> _Provided data_:
* * * * *

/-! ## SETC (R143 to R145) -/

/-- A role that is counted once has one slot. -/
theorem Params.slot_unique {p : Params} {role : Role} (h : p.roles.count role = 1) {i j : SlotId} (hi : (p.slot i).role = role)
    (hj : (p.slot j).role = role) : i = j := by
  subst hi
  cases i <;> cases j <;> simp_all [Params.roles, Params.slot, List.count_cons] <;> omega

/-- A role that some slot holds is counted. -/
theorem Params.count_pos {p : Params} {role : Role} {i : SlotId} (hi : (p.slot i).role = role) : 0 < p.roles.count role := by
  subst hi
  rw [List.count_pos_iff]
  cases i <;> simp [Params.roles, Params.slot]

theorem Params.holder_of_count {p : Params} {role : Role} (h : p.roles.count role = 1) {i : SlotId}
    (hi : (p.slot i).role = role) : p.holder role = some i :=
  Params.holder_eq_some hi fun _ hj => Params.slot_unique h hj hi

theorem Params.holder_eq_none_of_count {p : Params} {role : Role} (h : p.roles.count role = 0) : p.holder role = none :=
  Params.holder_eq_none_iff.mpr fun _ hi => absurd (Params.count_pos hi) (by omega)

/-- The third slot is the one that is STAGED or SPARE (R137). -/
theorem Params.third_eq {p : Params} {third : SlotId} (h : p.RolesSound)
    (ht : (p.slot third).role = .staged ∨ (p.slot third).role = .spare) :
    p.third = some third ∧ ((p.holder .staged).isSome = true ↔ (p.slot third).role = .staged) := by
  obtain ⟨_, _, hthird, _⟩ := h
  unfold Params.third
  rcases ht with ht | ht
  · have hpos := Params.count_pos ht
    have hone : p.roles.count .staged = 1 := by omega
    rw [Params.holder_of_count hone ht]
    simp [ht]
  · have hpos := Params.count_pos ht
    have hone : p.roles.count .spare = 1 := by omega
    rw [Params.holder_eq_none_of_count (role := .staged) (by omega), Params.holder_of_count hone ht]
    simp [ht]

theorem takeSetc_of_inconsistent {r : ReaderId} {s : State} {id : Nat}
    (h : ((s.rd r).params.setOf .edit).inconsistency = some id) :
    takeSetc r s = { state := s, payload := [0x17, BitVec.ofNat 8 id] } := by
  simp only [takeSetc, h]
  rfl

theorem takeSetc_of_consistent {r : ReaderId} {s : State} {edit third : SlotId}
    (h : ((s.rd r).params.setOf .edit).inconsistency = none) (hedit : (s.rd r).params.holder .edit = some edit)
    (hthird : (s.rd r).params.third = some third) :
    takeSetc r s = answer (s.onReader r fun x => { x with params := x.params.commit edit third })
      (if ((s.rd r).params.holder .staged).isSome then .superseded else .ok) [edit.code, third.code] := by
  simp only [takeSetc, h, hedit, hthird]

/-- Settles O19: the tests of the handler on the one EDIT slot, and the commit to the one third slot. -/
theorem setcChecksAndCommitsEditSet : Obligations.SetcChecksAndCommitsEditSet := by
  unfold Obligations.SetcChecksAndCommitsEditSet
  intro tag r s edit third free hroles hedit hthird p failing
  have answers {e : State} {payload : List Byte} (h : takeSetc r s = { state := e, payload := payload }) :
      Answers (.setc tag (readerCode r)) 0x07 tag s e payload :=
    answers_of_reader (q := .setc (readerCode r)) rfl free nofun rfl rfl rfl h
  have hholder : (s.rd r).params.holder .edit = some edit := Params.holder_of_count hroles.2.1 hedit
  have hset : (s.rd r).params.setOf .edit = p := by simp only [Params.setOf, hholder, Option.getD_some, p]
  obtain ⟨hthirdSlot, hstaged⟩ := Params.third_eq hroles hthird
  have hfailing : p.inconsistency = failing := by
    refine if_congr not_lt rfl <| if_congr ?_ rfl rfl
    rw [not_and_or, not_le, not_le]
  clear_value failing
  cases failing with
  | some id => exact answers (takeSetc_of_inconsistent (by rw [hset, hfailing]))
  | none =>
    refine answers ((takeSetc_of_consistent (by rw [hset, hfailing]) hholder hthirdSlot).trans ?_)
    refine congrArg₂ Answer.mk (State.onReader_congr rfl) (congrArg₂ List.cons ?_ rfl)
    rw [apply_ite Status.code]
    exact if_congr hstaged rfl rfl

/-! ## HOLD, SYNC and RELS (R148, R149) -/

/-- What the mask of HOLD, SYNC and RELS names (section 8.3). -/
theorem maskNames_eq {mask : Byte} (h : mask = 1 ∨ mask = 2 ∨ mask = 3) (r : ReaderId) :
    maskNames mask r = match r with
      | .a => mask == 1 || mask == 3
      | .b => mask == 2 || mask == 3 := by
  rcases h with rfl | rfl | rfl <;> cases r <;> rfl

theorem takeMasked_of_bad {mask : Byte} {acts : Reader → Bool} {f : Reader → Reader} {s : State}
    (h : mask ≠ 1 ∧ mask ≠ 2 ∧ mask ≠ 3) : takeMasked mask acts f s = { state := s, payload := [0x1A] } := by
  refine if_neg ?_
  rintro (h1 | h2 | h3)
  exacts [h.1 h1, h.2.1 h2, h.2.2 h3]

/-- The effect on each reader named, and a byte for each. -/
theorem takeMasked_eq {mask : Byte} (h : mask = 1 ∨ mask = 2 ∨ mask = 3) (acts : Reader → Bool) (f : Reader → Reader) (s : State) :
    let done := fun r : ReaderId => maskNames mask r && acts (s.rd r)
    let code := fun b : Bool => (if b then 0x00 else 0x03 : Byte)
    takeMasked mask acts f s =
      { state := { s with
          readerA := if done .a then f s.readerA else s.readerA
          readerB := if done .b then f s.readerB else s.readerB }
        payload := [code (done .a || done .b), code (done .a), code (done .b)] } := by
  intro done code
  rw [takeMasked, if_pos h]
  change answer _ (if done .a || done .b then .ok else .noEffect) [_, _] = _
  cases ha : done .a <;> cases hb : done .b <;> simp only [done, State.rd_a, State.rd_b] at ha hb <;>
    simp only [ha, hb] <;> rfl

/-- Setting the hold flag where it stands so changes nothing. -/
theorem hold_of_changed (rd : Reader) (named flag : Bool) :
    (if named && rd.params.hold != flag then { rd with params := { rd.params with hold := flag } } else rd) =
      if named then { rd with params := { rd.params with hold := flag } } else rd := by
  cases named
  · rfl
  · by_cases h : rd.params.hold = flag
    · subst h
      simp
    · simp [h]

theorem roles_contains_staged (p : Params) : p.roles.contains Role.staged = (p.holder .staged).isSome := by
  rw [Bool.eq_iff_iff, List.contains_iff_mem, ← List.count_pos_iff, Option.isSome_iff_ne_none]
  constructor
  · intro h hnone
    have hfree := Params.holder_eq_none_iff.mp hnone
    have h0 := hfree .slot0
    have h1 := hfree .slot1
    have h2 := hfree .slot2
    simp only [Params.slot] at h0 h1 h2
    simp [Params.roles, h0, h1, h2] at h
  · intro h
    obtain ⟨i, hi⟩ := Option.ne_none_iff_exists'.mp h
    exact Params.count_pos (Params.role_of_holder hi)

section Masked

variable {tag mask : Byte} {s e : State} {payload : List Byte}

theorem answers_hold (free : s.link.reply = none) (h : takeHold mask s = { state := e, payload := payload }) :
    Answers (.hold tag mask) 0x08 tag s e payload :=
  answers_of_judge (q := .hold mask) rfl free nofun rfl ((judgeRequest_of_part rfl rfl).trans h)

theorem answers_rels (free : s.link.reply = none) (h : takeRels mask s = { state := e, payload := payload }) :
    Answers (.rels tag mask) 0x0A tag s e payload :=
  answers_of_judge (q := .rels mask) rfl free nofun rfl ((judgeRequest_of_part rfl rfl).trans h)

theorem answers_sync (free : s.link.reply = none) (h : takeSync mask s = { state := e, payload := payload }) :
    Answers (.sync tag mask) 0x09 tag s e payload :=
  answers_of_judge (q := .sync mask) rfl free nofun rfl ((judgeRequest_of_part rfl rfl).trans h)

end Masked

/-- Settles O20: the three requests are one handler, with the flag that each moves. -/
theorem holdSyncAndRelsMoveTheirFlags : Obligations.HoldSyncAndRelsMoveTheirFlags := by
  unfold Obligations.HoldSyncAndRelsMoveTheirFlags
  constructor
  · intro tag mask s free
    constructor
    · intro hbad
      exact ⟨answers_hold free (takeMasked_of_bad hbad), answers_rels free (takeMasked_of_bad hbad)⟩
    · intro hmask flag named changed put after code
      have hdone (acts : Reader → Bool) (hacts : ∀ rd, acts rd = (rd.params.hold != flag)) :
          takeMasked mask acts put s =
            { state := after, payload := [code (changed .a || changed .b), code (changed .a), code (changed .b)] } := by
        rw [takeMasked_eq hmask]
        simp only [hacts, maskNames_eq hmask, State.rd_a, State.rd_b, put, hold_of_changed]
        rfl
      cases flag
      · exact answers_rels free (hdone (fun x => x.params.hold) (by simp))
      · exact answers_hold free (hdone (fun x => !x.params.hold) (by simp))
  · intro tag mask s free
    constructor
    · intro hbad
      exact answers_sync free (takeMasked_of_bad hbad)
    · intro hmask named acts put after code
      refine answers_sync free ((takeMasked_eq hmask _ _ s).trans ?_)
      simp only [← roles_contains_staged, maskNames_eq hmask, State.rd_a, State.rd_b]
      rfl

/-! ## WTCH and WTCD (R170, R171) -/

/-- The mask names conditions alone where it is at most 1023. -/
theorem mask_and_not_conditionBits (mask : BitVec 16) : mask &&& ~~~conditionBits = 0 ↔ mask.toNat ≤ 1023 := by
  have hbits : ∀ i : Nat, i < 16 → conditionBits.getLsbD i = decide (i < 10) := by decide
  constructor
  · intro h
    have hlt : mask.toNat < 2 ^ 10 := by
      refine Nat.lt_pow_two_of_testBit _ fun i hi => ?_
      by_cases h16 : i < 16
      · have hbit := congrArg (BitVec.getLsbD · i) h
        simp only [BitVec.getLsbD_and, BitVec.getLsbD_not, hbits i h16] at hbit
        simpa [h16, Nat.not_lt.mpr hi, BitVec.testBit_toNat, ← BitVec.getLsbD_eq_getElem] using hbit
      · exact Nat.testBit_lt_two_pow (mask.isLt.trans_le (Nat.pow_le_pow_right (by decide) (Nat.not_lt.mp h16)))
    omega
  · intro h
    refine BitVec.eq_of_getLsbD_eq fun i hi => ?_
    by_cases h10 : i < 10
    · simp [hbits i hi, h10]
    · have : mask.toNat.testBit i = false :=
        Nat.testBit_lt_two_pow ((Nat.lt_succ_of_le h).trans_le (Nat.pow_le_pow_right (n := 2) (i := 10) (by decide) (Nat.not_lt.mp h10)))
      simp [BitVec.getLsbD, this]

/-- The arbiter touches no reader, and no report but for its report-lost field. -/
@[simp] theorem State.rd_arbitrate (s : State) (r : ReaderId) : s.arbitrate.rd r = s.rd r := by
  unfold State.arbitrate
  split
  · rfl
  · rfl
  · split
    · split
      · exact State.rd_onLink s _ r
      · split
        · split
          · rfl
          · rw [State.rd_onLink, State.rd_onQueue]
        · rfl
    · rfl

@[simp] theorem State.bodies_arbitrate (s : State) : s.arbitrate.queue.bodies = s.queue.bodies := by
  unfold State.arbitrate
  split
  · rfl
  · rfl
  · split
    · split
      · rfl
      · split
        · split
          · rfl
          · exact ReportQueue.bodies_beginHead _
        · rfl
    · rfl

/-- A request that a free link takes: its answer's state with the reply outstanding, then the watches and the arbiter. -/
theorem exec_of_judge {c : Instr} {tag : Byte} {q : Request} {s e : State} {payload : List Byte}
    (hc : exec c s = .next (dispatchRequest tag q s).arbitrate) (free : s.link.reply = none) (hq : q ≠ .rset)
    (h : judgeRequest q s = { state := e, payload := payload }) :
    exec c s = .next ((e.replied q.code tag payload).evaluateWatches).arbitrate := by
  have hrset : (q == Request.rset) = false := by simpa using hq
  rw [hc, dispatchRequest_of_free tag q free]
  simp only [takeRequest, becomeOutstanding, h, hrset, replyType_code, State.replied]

* * * * *

> _Prompt_: In the lines above, find each one with "Obligations" and list it.

> _Solution to this problem_:
theorem setcChecksAndCommitsEditSet : Obligations.SetcChecksAndCommitsEditSet := by
  unfold Obligations.SetcChecksAndCommitsEditSet
theorem holdSyncAndRelsMoveTheirFlags : Obligations.HoldSyncAndRelsMoveTheirFlags := by
  unfold Obligations.HoldSyncAndRelsMoveTheirFlags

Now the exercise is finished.